What the task requires -> Reproduce the records exactly through the line with "lookup words. -/".

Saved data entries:
>>

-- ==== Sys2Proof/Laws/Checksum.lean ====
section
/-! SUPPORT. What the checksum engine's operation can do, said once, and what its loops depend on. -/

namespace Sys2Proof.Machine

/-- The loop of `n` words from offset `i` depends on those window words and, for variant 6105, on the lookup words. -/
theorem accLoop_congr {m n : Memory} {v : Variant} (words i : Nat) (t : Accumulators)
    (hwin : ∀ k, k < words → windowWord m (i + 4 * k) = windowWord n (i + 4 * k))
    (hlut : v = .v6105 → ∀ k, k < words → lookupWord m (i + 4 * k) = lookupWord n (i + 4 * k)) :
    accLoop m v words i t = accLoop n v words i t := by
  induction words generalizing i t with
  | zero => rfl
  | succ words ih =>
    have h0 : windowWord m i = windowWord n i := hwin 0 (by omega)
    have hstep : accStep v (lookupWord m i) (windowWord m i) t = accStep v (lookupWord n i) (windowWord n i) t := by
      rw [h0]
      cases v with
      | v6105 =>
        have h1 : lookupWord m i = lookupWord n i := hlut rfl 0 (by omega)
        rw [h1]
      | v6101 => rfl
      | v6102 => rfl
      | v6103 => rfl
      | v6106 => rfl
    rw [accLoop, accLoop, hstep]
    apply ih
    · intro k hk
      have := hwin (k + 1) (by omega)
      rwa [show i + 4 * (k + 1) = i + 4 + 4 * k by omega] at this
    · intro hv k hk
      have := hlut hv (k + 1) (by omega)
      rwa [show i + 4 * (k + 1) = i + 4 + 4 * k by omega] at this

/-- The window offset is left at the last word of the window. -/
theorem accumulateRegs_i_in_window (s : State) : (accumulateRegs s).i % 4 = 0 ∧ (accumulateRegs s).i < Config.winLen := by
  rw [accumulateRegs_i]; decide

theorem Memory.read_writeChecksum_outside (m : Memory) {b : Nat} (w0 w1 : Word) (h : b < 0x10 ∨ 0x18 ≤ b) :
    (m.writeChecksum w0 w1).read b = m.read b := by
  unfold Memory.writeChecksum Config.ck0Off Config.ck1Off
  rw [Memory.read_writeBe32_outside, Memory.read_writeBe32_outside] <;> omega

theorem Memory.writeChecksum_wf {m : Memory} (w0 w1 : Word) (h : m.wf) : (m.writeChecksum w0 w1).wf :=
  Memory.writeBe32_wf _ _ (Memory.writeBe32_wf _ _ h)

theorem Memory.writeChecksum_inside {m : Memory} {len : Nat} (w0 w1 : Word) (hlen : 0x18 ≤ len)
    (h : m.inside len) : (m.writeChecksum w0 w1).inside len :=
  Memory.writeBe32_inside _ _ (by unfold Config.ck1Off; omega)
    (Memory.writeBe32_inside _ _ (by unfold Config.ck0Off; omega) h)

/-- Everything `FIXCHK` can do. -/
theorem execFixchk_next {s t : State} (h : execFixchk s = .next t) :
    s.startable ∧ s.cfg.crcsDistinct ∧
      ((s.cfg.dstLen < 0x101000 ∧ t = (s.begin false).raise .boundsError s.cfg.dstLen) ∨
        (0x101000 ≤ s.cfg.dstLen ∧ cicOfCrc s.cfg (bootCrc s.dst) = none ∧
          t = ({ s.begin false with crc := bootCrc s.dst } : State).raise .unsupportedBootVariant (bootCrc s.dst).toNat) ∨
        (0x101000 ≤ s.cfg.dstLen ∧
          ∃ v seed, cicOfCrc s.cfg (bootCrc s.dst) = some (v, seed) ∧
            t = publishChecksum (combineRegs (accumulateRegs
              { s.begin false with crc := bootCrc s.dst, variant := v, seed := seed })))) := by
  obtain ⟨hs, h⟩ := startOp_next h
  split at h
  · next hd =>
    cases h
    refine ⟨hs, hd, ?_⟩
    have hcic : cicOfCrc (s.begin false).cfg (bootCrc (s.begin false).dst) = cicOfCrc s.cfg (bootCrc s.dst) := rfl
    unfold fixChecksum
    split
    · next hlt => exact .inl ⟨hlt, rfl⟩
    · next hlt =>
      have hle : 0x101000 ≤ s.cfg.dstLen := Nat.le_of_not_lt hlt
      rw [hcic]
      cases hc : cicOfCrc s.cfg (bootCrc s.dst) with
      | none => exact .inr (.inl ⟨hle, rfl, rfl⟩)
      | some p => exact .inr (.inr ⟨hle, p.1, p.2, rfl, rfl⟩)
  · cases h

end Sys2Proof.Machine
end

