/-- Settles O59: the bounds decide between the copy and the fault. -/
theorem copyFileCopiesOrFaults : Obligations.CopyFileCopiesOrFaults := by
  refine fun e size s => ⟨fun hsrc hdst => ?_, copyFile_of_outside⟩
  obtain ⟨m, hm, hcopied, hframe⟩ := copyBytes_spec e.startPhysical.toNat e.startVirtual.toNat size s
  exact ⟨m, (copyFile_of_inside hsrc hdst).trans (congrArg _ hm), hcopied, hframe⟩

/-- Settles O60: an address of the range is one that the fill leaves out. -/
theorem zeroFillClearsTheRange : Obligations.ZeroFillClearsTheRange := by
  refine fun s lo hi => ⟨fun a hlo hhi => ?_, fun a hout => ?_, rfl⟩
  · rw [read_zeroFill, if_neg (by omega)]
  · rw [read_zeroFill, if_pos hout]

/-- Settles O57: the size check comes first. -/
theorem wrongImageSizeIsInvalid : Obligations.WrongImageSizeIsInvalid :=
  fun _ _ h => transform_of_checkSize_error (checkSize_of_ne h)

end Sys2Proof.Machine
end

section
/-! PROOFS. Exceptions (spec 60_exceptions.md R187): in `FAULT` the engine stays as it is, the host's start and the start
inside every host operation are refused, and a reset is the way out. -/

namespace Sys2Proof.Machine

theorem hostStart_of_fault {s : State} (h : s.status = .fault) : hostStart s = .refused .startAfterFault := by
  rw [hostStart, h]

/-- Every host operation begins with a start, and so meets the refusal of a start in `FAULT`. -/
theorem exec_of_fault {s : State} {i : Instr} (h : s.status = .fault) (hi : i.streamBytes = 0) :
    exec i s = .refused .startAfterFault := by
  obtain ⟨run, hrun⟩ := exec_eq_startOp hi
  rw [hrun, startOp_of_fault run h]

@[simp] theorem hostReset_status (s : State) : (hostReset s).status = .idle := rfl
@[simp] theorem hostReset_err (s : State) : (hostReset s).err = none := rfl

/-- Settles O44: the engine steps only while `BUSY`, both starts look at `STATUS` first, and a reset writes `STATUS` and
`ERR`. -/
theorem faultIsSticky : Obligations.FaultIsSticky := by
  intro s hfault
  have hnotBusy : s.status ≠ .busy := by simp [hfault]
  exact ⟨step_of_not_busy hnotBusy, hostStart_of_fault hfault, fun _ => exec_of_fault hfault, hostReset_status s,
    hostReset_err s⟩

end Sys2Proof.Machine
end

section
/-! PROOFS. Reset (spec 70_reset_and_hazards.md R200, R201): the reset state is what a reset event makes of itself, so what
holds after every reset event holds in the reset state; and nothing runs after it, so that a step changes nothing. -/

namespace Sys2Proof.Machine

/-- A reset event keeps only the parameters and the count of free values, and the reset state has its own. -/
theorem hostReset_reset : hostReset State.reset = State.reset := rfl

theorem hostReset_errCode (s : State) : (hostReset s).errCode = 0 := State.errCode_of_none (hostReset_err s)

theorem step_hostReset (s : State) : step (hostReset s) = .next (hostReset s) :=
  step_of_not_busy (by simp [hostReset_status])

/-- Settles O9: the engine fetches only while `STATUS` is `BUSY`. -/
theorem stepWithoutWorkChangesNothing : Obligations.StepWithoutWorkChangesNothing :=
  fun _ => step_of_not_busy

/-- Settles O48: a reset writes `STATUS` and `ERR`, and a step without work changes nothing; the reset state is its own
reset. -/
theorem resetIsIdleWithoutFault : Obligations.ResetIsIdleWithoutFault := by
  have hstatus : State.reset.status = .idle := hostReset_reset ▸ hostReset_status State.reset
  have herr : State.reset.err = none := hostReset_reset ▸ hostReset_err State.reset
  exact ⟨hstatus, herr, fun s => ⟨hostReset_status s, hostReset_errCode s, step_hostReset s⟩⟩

<<

Expected output ->
-- ==== Sys2Proof/Laws/Checksum.lean ====
section
/-! SUPPORT. What the checksum engine's operation can do, said once, and what its loops depend on. -/

namespace Sys2Proof.Machine

/-- The loop of `n` words from offset `i` depends on those window words and, for variant 6105, on the lookup words. -/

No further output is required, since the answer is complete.